Home-made placards and banners were very evident at the demonstration, just under 1,500-strong, including one from a Roma activist which read ‘My Big Fat Gypsy Revolution’. Some younger activists sported stickers that read ‘Kill the Bill: Resist Creeping Fascism’. There were prominent large multicoloured banners from Unite union branches, and there were some of the left Labour councillors there two, a reminder that there is still some left life left inside the local party, even if there is anxiety about the right-wing plans to remove them from their posts.
There has been intense debate in Manchester over past months, with activists from the Trades Council playing a constructive role in finding a way of mediating between two currents that have been mobilising against the Police, Crime, Sentencing and Courts Bill. This bill will cause huge difficulties among various liberation movements, and they know it. That’s why there has been an accumulating anger at the Tories over their plans to shut down dissent.
The anger comes in two forms. There is an organised left here in the city in the form of the Socialist Workers Party, SWP, that seems to believe that flooding a demonstration with its placards, or getting people to sign ‘petitions’ from one of its front organisations, which basically trawl the streets for activist contact details, is the way forward. And there is something quite different at work, a diverse range of people, some drawn into action for the first time, who are sickened at the bureaucratic manoeuvring of the SWP.
The SWP attempt to turn the Black Lives Matter movement into something that could serve as a recruiting tool for the party was the last straw, and gave rise to what we could call an ‘intersectional’ consciousness. This consciousness was organised around the links between what the SWP were doing to BLM and what the participation of the SWP would mean to those from the #MeToo movement who are involved protesting against endemic sexist violence. Together these different groups of activists knew that it would be disaster to let the SWP seize control.
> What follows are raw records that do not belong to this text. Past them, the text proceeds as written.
-- ==== Sys2Proof/Config.lean ====
section
/-! DEFINITION. The parameters of a launch (R11, R60) and the values the spec leaves open: constants without a body. -/

namespace Sys2Proof

/-- The named parameters of R11 and REGFILE_SIZE of R10, as plain data that a launch fixes and no step changes (R60). -/
structure Params where
  /-- Which of the three formats of the catalogue SCAN_FORMAT is (R10, R150). -/
  format : FormatName
  /-- SCAN_FORMAT, the pulse tables of the chosen format (R150, D6). -/
  scanFormat : ScanFormat
  /-- PERIOD; `none` where it is not supplied, and the check that uses it is then skipped (R152). -/
  period : Option Nat
  /-- PULSE_DURATION_BIAS (D5). -/
  durationBias : Nat
  /-- TG_FIFO_DEPTH, at least 1 (D7). -/
  fifoDepth : Nat
  /-- COLOR_LUT, the entry for an unset and for a set pixel (D13). -/
  colorUnset : Byte
  colorSet : Byte
  /-- FONT, the bytes of glyph 0, then of glyph 1, ..., 5 columns each (D26); a missing byte is 0. -/
  font : List Byte
  /-- SKEW_OFFSET as a table over the primary offset u; an entry the table lacks is the default u (D28). -/
  skew : List Int
  /-- CMD7_CTRL1, CMD7_CTRL2, CMD7_CSIZE (D23). -/
  cmd7Ctrl1 : Byte
  cmd7Ctrl2 : Byte
  cmd7Csize : Byte
  /-- GDP_BASE and PAGE_REG (D35, D36). -/
  gdpBase : Nat
  pageReg : Nat
  /-- BUSY_MASK (D37). -/
  busyMask : Byte
  /-- H_REPLICATE (D15), of the output stage, which no rule reads; 3 for the scaled 1920x1080 format (R11). -/
  hReplicate : Nat
  /-- INIT_DISPLAY_PAGE and INIT_DRAW_PAGE (D39). -/
  initDisplayPage : BitVec 2
  initDrawPage : BitVec 2
  /-- REGFILE_SIZE, 128 to 256 (R33). -/
  regfileSize : Nat
  deriving DecidableEq, Repr

/-- The format chosen for this launch, OPEN (R150, D6). -/
opaque Config.format : FormatName
/-- The ScanFormatCatalog: the pulse tables of each format, OPEN (R150, D6). -/
opaque Config.catalog : FormatName → ScanFormat
/-- PERIOD of each format, OPEN (R152, D6). -/
opaque Config.period : FormatName → Option Nat
/-- PULSE_DURATION_BIAS, OPEN (D5). -/
opaque Config.durationBias : Nat
/-- TG_FIFO_DEPTH less 1, OPEN (D7), so that the depth is at least 1. -/
opaque Config.fifoDepthLessOne : Nat
/-- COLOR_LUT, OPEN (D13). -/
opaque Config.colorUnset : Byte
opaque Config.colorSet : Byte
/-- FONT, OPEN (D26). -/
opaque Config.font : List Byte
/-- GDP_BASE, OPEN (D35). Nothing bounds it by REGFILE_SIZE, here or in the spec (log 26). -/
opaque Config.gdpBase : Nat
/-- PAGE_REG, OPEN (D36). Nothing bounds it by REGFILE_SIZE, here or in the spec (log 26). -/
opaque Config.pageReg : Nat
/-- H_REPLICATE of a format for which the spec states none, OPEN (D15). -/
opaque Config.hReplicateOpen : FormatName → Nat
/-- REGFILE_SIZE less 128, OPEN in 0 to 128 (R33). -/
opaque Config.regfileExtra : Fin 129
/-- The free choice of the schedule (R18, D1): the move at each count, when State names none. It is any function: every
claim holds for every schedule. -/
opaque Config.freeMove : Nat → Move

/-- H_REPLICATE of a format: 3 for the scaled 1920x1080 format, OPEN for the other two (R11, D15). -/
def Config.hReplicate : FormatName → Nat
  | .scaledHd => 3
  | .legacy => Config.hReplicateOpen .legacy
  | .vga => Config.hReplicateOpen .vga

/-- The parameters of this launch: OPEN ones are constants without a body, the others the spec's defaults (R11). -/
def Config.params : Params where
  format := Config.format
  scanFormat := Config.catalog Config.format
  period := Config.period Config.format
  durationBias := Config.durationBias
  fifoDepth := Config.fifoDepthLessOne + 1
  colorUnset := Config.colorUnset
  colorSet := Config.colorSet
  font := Config.font
  skew := []
  cmd7Ctrl1 := 0x00
  cmd7Ctrl2 := 0x00
  cmd7Csize := 0x11
  gdpBase := Config.gdpBase
  pageReg := Config.pageReg
  busyMask := 0x04
  hReplicate := Config.hReplicate Config.format
  initDisplayPage := 0
  initDrawPage := 0
  regfileSize := 128 + Config.regfileExtra.val

end Sys2Proof
end

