-- ==== Sys2Proof/Machine/Pulse.lean ====
section
/-! DEFINITION. The timing generator's instructions PULSE and PULSE_DS (R159, R160). -/

namespace Sys2Proof.Machine

/-- Drive the level and record the pulse, with the duration bias (R159). -/
def drivePulse (lvl : BitVec 1) (dur : BitVec 10) (s : State) : State :=
  (s.withTg { s.tg with level := lvl }).emit (.syncPulse lvl (dur.toNat + s.par.durationBias))

/-- Signal data start: one more line-active event (R160). -/
def signalDataStart (s : State) : State :=
  (s.withVideo { s.video with lineActivePending := s.video.lineActivePending + 1 }).emit .lineActive

/-- Past the descriptor just executed: the word's second half, or the end of the word (R159). -/
def nextHalf (s : State) : State :=
  if s.tg.half = 0#1 then s.withTg { s.tg with half := 1#1 } else s.withTg { s.tg with word := none }

/-- PULSE (R159). -/
def execPulse (lvl : BitVec 1) (dur : BitVec 10) (s : State) : Host.Outcome State Fault Refusal :=
  .next (nextHalf (drivePulse lvl dur s))

/-- PULSE_DS (R160). -/
def execPulseDs (lvl : BitVec 1) (dur : BitVec 10) (s : State) : Host.Outcome State Fault Refusal :=
  .next (nextHalf (signalDataStart (drivePulse lvl dur s)))

end Sys2Proof.Machine
end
It was clear at the demonstration on Saturday 15 January that, for the moment at least, the SWP have got the message – they are not welcome. A few members skulked around selling the paper, but they were few, and although some of them were still advertising the mobilisation to Kill the Bill on their stall in Market Street, part of the route of the march, they did not join en masse.
There were some members of other left groups, including Anti-Capitalist Resistance on the demonstration. Comrades from RS21 were there, of course, and younger comrades from Socialist Alternative and Socialist Appeal. We must say now that these mobilisations must work on the basis of more the merrier, more people and more perspectives. This was a place where debate was able to come to life on the street.
The largest organised cohort from the Young Communist League, YCL, standing in ranks, dressed in black with red flags. It would have been good to have these young Stalinists hear a contribution from the Kazakhstan community, who were protesting in a line near the demonstration. The YCL campists draw a strict line between the capitalist west and the oppressive states that they mistakenly support because they are a progressive option, come off it. There were discussions with some members of the Kazakh community, but they didn’t feel confident enough to join the platform.
There were, at the end, too many speakers, and after marching from St Peters Square in front of the main library around the town and back again, people started drifting away. They will not be corralled, not by the police and not by the left, these people. These young activists, who gave the demonstration a very different lively feel, are speaking for themselves now, and it is in that diversity that we have strength, strength to drive back the Bill and make the streets safe for us all again.